Mercedes smiles at Daddy and proceeds obediently to the front room, forced to wait dinner after all. Tortured as though by tacit conspiracy involving her entire family. She sits at the piano and grits her teeth at the sound of Lily giggling and running to Daddy. Mercedes opens the old Let Us Have Music for Piano and plays.

Lily places her left foot on top of Daddy’s right one, her right one on his left, and they dance to “Roses of Picardy”.

Until finally “I’m starved,” says Daddy. “What’s for supper, Mercedes?”

Supper.

“You’ve got to be kidding,” says Frances.

Even James. “I’m sure it’s delicious, Mercedes, but I have a hard time eating with my dinner looking me straight in the eyes.”

They all laugh except Mercedes, who gets up and leaves the room.

“What’s the matter with her?” asks James.

Frances responds, “It’s her period.”

James winces, so sorry to have enquired that he fails to notice the inappropriateness of the answer. “Well … I’ll apologize. Who wants tea biscuits and molasses?”

Up in her room, Mercedes consoles herself with the family tree. She has been working on it for almost a year. It is a painstaking process. Whenever she has a new entry — whenever she has had the precious time to dig a little deeper in the Sydney library, or on those rare occasions when she has received a long-awaited reply from the provincial archives in Halifax — she carefully unrolls the large scroll of special paper on her desk. She fastens down the corners, takes out a pencil and a ruler and neatly draws a short vertical line beneath one of several long horizontal ones, under which she inscribes the latest name. And there it hangs, quietly suspended like a piece of desiccated fruit.

Mercedes’ patience for this task is unlimited. She plans to surprise Daddy with it. He never talks about his own family except to say they all died. Perhaps she can restore to Daddy a fragment of what he has lost.

After supper on this evening, Lily comes up to find Mercedes going over all the pencil lines in careful ink.

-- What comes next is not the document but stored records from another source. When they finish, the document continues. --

-- ==== Sys2Proof/Laws/Decode.lean ====
section
/-! SUPPORT. The decoder's parts against the encoder's parts: fields of a mode byte, displacement, immediate, first byte. -/

namespace Sys2Proof

@[simp] theorem andThen_ok {α β : Type} (a : α) (bs : List Byte) (f : α → List Byte → Parse β) :
    andThen (.ok (a, bs)) f = f a bs := rfl

@[simp] theorem andThen_error {α β : Type} (e : DecodeError) (f : α → List Byte → Parse β) :
    andThen (.error e) f = .error e := rfl

/-- Where a composed part succeeds, both of its parts did. -/
theorem andThen_eq_ok {α β : Type} {r : Parse α} {f : α → List Byte → Parse β} {b : β × List Byte} :
    andThen r f = .ok b ↔ ∃ a bs, r = .ok (a, bs) ∧ f a bs = .ok b := by
  cases r with
  | error e => simp
  | ok p =>
    obtain ⟨a, bs⟩ := p
    simp

/-- Where a composed part fails, its first part failed or its second did. -/
theorem andThen_eq_error {α β : Type} {r : Parse α} {f : α → List Byte → Parse β} {e : DecodeError} :
    andThen r f = .error e ↔ r = .error e ∨ ∃ a bs, r = .ok (a, bs) ∧ f a bs = .error e := by
  cases r with
  | error e' => simp
  | ok p =>
    obtain ⟨a, bs⟩ := p
    simp

/-! ### Fields (R116) -/

theorem modField_modeByte : ∀ (m : BitVec 2) (r x : BitVec 3), modField (modeByte m r x) = m.toFin := by decide

theorem regField_modeByte : ∀ (m : BitVec 2) (r x : BitVec 3), regField (modeByte m r x) = r.toFin := by decide

theorem rmField_modeByte : ∀ (m : BitVec 2) (r x : BitVec 3), rmField (modeByte m r x) = x.toFin := by decide

/-- A mode byte is its three fields. -/
theorem modeByte_fields : ∀ b : Byte,
    modeByte (BitVec.ofFin (modField b)) (RegField.bits (regField b)) (RegField.bits (rmField b)) = b := by decide

@[simp] theorem RegField.toFin_bits : ∀ r : RegField, r.bits.toFin = r := by decide

@[simp] theorem BaseIndex.ofField_bits (b : BaseIndex) : BaseIndex.ofField b.bits.toFin = b := by cases b <;> rfl

@[simp] theorem BaseIndex.bits_ofField : ∀ r : RegField, (BaseIndex.ofField r).bits = r.bits := by decide

theorem BaseIndex.ofField_eq_bp : ∀ {r : RegField}, BaseIndex.ofField r = .bp → r = 6 := by decide

@[simp] theorem Width.ofBit_wide (w : Width) : Width.ofBit w.wide = w := by cases w <;> rfl

/-! ### Bytes and words -/

@[simp] theorem takeByte_cons (b : Byte) (bs : List Byte) : takeByte (b :: bs) = .ok (b, bs) := rfl

theorem takeByte_eq_ok {bs rest : List Byte} {b : Byte} : takeByte bs = .ok (b, rest) ↔ bs = b :: rest := by
  cases bs <;> simp [takeByte]

theorem takeByte_eq_error {bs : List Byte} {e : DecodeError} : takeByte bs = .error e ↔ bs = [] ∧ e = .truncated := by
  cases bs <;> simp [takeByte, eq_comm]

@[simp] theorem takeWord_wordBytes (v : Word) (rest : List Byte) : takeWord (wordBytes v ++ rest) = .ok (v, rest) := by
  simp [takeWord, wordBytes, wordOfBytes_halves]

theorem takeWord_eq_ok {bs rest : List Byte} {v : Word} : takeWord bs = .ok (v, rest) ↔ bs = wordBytes v ++ rest := by
  constructor
  · intro h
    match bs, h with
    | lo :: hi :: bs, h =>
      injection h with h
      injection h with hv hr
      subst hv hr
      simp [wordBytes, lowByte_wordOfBytes, highByte_wordOfBytes]
  · rintro rfl
    exact takeWord_wordBytes v rest

theorem takeWord_eq_error {bs : List Byte} {e : DecodeError} :
    takeWord bs = .error e ↔ bs.length < 2 ∧ e = .truncated := by
  match bs with
  | [] => simp [takeWord, eq_comm]
  | [b] => simp [takeWord, eq_comm]
  | lo :: hi :: bs => simp [takeWord]

/-! ### The `rm` operand (R117) -/

theorem takeRmOperand_direct (bs : List Byte) :
    takeRmOperand 0 6 bs = andThen (takeWord bs) fun addr bs => .ok (.direct addr, bs) := rfl

theorem takeRmOperand_disp8 (r : RegField) (bs : List Byte) :
    takeRmOperand 1 r bs = andThen (takeByte bs) fun d bs => .ok (.memDisp8 (BaseIndex.ofField r) d, bs) := rfl

theorem takeRmOperand_disp16 (r : RegField) (bs : List Byte) :
    takeRmOperand 2 r bs = andThen (takeWord bs) fun d bs => .ok (.memDisp16 (BaseIndex.ofField r) d, bs) := rfl

theorem takeRmOperand_reg (r : RegField) (bs : List Byte) : takeRmOperand 3 r bs = .ok (.reg r, bs) := rfl

theorem takeRmOperand_encode (rm : RmOperand) (rest : List Byte) (h : rm.wellFormed = true) :
    takeRmOperand rm.modBits.toFin rm.rmBits.toFin (rm.dispBytes ++ rest) = .ok (rm, rest) := by
  cases rm with
  | reg r => exact (takeRmOperand_reg _ _).trans (by simp [RmOperand.dispBytes, RmOperand.rmBits])
  | mem b => cases b <;> first | rfl | simp [RmOperand.wellFormed] at h
  | direct addr => exact (takeRmOperand_direct _).trans (by simp [RmOperand.dispBytes])
  | memDisp8 b d => exact (takeRmOperand_disp8 _ _).trans (by simp [RmOperand.dispBytes, RmOperand.rmBits])
  | memDisp16 b d => exact (takeRmOperand_disp16 _ _).trans (by simp [RmOperand.dispBytes, RmOperand.rmBits])

/-- What a decoded `rm` operand came from: the very fields and displacement bytes that encode it. -/
theorem takeRmOperand_eq_ok {m : Fin 4} {r : RegField} {bs rest : List Byte} {rm : RmOperand}
    (h : takeRmOperand m r bs = .ok (rm, rest)) :
    rm.wellFormed = true ∧ bs = rm.dispBytes ++ rest ∧ rm.modBits = BitVec.ofFin m ∧ rm.rmBits = r.bits := by
  unfold takeRmOperand at h
  split at h
  · split at h
    · next hb =>
      obtain ⟨a, bs', ha, hr⟩ := andThen_eq_ok.mp h
      injection hr with hr
      injection hr with h1 h2
      subst h1 h2
      exact ⟨rfl, takeWord_eq_ok.mp ha, rfl, by rw [BaseIndex.ofField_eq_bp hb]; rfl⟩
    · next b hb =>
      injection h with hr
      injection hr with h1 h2
      subst h1 h2
      exact ⟨by simpa [RmOperand.wellFormed] using hb, rfl, rfl, by simp [RmOperand.rmBits]⟩
  · obtain ⟨a, bs', ha, hr⟩ := andThen_eq_ok.mp h
    injection hr with hr
    injection hr with h1 h2
    subst h1 h2
    exact ⟨rfl, takeByte_eq_ok.mp ha, rfl, by simp [RmOperand.rmBits]⟩
  · obtain ⟨a, bs', ha, hr⟩ := andThen_eq_ok.mp h
    injection hr with hr
    injection hr with h1 h2
    subst h1 h2
    exact ⟨rfl, takeWord_eq_ok.mp ha, rfl, by simp [RmOperand.rmBits]⟩
  · injection h with hr
    injection hr with h1 h2
    subst h1 h2
    exact ⟨rfl, rfl, rfl, rfl⟩

/-! ### Immediates (R92) -/

theorem lowByte_zext16 (p : Byte) : lowByte (zext16 p) = p := by
  apply BitVec.eq_of_toNat_eq
  have := p.isLt
  simp [lowByte, zext16]
  omega

theorem lowByte_sext16 : ∀ p : Byte, lowByte (sext16 p) = p := by decide

theorem lowByte_eq_setWidth (v : Word) : lowByte v = v.setWidth 8 := by
  apply BitVec.eq_of_toNat_eq
  simp [lowByte]

theorem takeData_encode (w : Width) (data : Word) (rest : List Byte) (h : dataFits w data = true) :
    takeData w (dataBytes w data ++ rest) = .ok (data, rest) := by
  cases w with
  | word => exact takeWord_wordBytes data rest
  | byte =>
    have h : data = (data.setWidth 8).setWidth 16 := by simpa [dataFits] using h
    show Except.ok (zext16 (lowByte data), rest) = _
    rw [zext16, lowByte_eq_setWidth, ← h]

theorem takeData_eq_ok {w : Width} {bs rest : List Byte} {data : Word} (h : takeData w bs = .ok (data, rest)) :
    dataFits w data = true ∧ bs = dataBytes w data ++ rest := by
  cases w with
  | word => exact ⟨rfl, takeWord_eq_ok.mp h⟩
  | byte =>
    obtain ⟨p, bs', hp, hr⟩ := andThen_eq_ok.mp h
    injection hr with hr
    injection hr with h1 h2
    subst h1 h2
    refine ⟨?_, ?_⟩
    · show (_ == _) = true
      rw [← lowByte_eq_setWidth, lowByte_zext16]
      simp [zext16]
    · simp [takeByte_eq_ok.mp hp, dataBytes, lowByte_zext16]

theorem takeArithData_encode (s : Bool) (w : Width) (data : Word) (rest : List Byte)
    (h : arithDataFits s w data = true) : takeArithData s w (arithDataBytes s w data ++ rest) = .ok (data, rest) := by
  cases s <;> cases w
  · exact takeData_encode .byte data rest h
  · exact takeData_encode .word data rest h
  · exact takeData_encode .byte data rest h
  · have h : data = (data.setWidth 8).signExtend 16 := by simpa [arithDataFits] using h
    show Except.ok (sext16 (lowByte data), rest) = _
    rw [sext16, lowByte_eq_setWidth, ← h]

theorem takeArithData_eq_ok {s : Bool} {w : Width} {bs rest : List Byte} {data : Word}
    (h : takeArithData s w bs = .ok (data, rest)) :
    arithDataFits s w data = true ∧ bs = arithDataBytes s w data ++ rest := by
  cases s <;> cases w
  · exact takeData_eq_ok (w := .byte) h
  · exact takeData_eq_ok (w := .word) h
  · exact takeData_eq_ok (w := .byte) h
  · obtain ⟨p, bs', hp, hr⟩ := andThen_eq_ok.mp h
    injection hr with hr
    injection hr with h1 h2
    subst h1 h2
    refine ⟨?_, ?_⟩
    · show (_ == _) = true
      rw [← lowByte_eq_setWidth, lowByte_sext16]
      simp [sext16]
    · simp [takeByte_eq_ok.mp hp, arithDataBytes, lowByte_sext16]

/-! ### The first byte (R88) -/

theorem firstByteEntry_regMem (d : Direction) (w : Width) :
    firstByteEntry (0b100010#6 ++ d.bit ++ w.bit) = some .movRegMem ∧
    firstByteEntry (0b000000#6 ++ d.bit ++ w.bit) = some .addRegMem ∧
    firstByteEntry (0b001010#6 ++ d.bit ++ w.bit) = some .subRegMem ∧
    firstByteEntry (0b001110#6 ++ d.bit ++ w.bit) = some .cmpRegMem := by
  cases d <;> cases w <;> decide

theorem firstByteEntry_immediate (w : Width) :
    firstByteEntry (0b1100011#7 ++ w.bit) = some .movImmRegMem ∧
    firstByteEntry (0b1010000#7 ++ w.bit) = some .movMemAcc ∧
    firstByteEntry (0b1010001#7 ++ w.bit) = some .movAccMem ∧
    firstByteEntry (0b0000010#7 ++ w.bit) = some .addImmAcc ∧
    firstByteEntry (0b0010110#7 ++ w.bit) = some .subImmAcc ∧
    firstByteEntry (0b0011110#7 ++ w.bit) = some .cmpImmAcc := by
  cases w <;> decide

theorem firstByteEntry_arith (s : Bool) (w : Width) :
    firstByteEntry (0b100000#6 ++ BitVec.ofBool s ++ w.bit) = some .arithImmRegMem := by
  cases s <;> cases w <;> decide

theorem firstByteEntry_movImmReg (w : Width) : ∀ r : RegField,
    firstByteEntry (0b1011#4 ++ w.bit ++ r.bits) = some .movImmReg := by
  cases w <;> decide

/-- The bytes a row recognises are those its format writes. -/
theorem firstByteEntry_eq_some : ∀ (b0 : Byte) (e : TableEntry), firstByteEntry b0 = some e →
    match e with
    | .jne => b0 = 0b01110101
    | .movImmRegMem => b0 = 0b1100011#7 ++ (Width.ofBit (b0.getLsbD 0)).bit
    | .movMemAcc => b0 = 0b1010000#7 ++ (Width.ofBit (b0.getLsbD 0)).bit
    | .movAccMem => b0 = 0b1010001#7 ++ (Width.ofBit (b0.getLsbD 0)).bit
    | .addImmAcc => b0 = 0b0000010#7 ++ (Width.ofBit (b0.getLsbD 0)).bit
    | .subImmAcc => b0 = 0b0010110#7 ++ (Width.ofBit (b0.getLsbD 0)).bit
    | .cmpImmAcc => b0 = 0b0011110#7 ++ (Width.ofBit (b0.getLsbD 0)).bit
    | .movRegMem => b0 = 0b100010#6 ++ (Direction.ofBit (b0.getLsbD 1)).bit ++ (Width.ofBit (b0.getLsbD 0)).bit
    | .addRegMem => b0 = 0b000000#6 ++ (Direction.ofBit (b0.getLsbD 1)).bit ++ (Width.ofBit (b0.getLsbD 0)).bit
    | .subRegMem => b0 = 0b001010#6 ++ (Direction.ofBit (b0.getLsbD 1)).bit ++ (Width.ofBit (b0.getLsbD 0)).bit
    | .cmpRegMem => b0 = 0b001110#6 ++ (Direction.ofBit (b0.getLsbD 1)).bit ++ (Width.ofBit (b0.getLsbD 0)).bit
    | .arithImmRegMem => b0 = 0b100000#6 ++ BitVec.ofBool (b0.getLsbD 1) ++ (Width.ofBit (b0.getLsbD 0)).bit
    | .movImmReg => b0 = 0b1011#4 ++ (Width.ofBit (b0.getLsbD 3)).bit ++ RegField.bits (rmField b0) := by
  intro b0 e
  cases e <;> (revert b0; decide)

/-! ### Lengths (R75, R87) -/

@[simp] theorem wordBytes_length (v : Word) : (wordBytes v).length = 2 := rfl

@[simp] theorem RmOperand.dispBytes_length (rm : RmOperand) : rm.dispBytes.length = rm.dispLen := by cases rm <;> rfl

@[simp] theorem dataBytes_length (w : Width) (data : Word) : (dataBytes w data).length = w.bytes := by cases w <;> rfl

@[simp] theorem arithDataBytes_length (s : Bool) (w : Width) (data : Word) :
    (arithDataBytes s w data).length = arithImmLen s w := by
  cases s <;> cases w <;> rfl

theorem RmOperand.dispLen_le (rm : RmOperand) : rm.dispLen ≤ 2 := by cases rm <;> simp [RmOperand.dispLen]

theorem Width.bytes_range (w : Width) : 1 ≤ w.bytes ∧ w.bytes ≤ 2 := by cases w <;> simp [Width.bytes]

theorem arithImmLen_range (s : Bool) (w : Width) : 1 ≤ arithImmLen s w ∧ arithImmLen s w ≤ 2 := by
  cases s <;> cases w <;> simp [arithImmLen]

end Sys2Proof
end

“Thank you for supper, Mercedes.”

Mercedes looks up sharply to see if Lily is being mean. But Lily is never intentionally cruel; Mercedes knows that and repents of her suspicion. She returns to her work and says merely, “Hmm.”

Lily approaches and looks over Mercedes’ shoulder, fascinated.

“How come it doesn’t look like a tree?”

“‘Tree’ is only an expression, Lily. If it looked like a tree then it would be art. This is a chart.”

“Like a map?”

“Kind of.”

“Is there treasure?”

“Each name is a treasure.”

“Where does it lead to?”

“‘Map’ is just an expression too. It doesn’t lead anywhere.” Mercedes relaxes back in her chair. “Well, maybe in a way it does. It leads into the past. It tells us where we came from. But it doesn’t tell us where we’re going. Only God knows that.”

“Where am I?”

“You’re right here on the same line with me and Frances and Kathleen, God rest her soul.”

“Where’s Other Lily?”

“She doesn’t appear here, dear.”

“How come?”

“She was never baptized.”

“But she was our sister.”

“Yes, and we love her and pray for her, but that’s not how it works on a family tree.”

“Where’s Ambrose?”

Mercedes looks at Lily. “Who’s Ambrose?”

Lily looks back at Mercedes. “Will you read me a story?”

“Of course I will, dear, you go climb into your nightgown and pick one out, I’ll be right there.”

At three that morning, Mercedes slumbers beneath a finger of moonlight. As usual, her door is an inch or so ajar — she has nothing to hide and plenty to listen for. The door begins to open silently. Mercedes’ eyes open. In time to see it swing to rest wide enough to admit a draft. Or a very small child.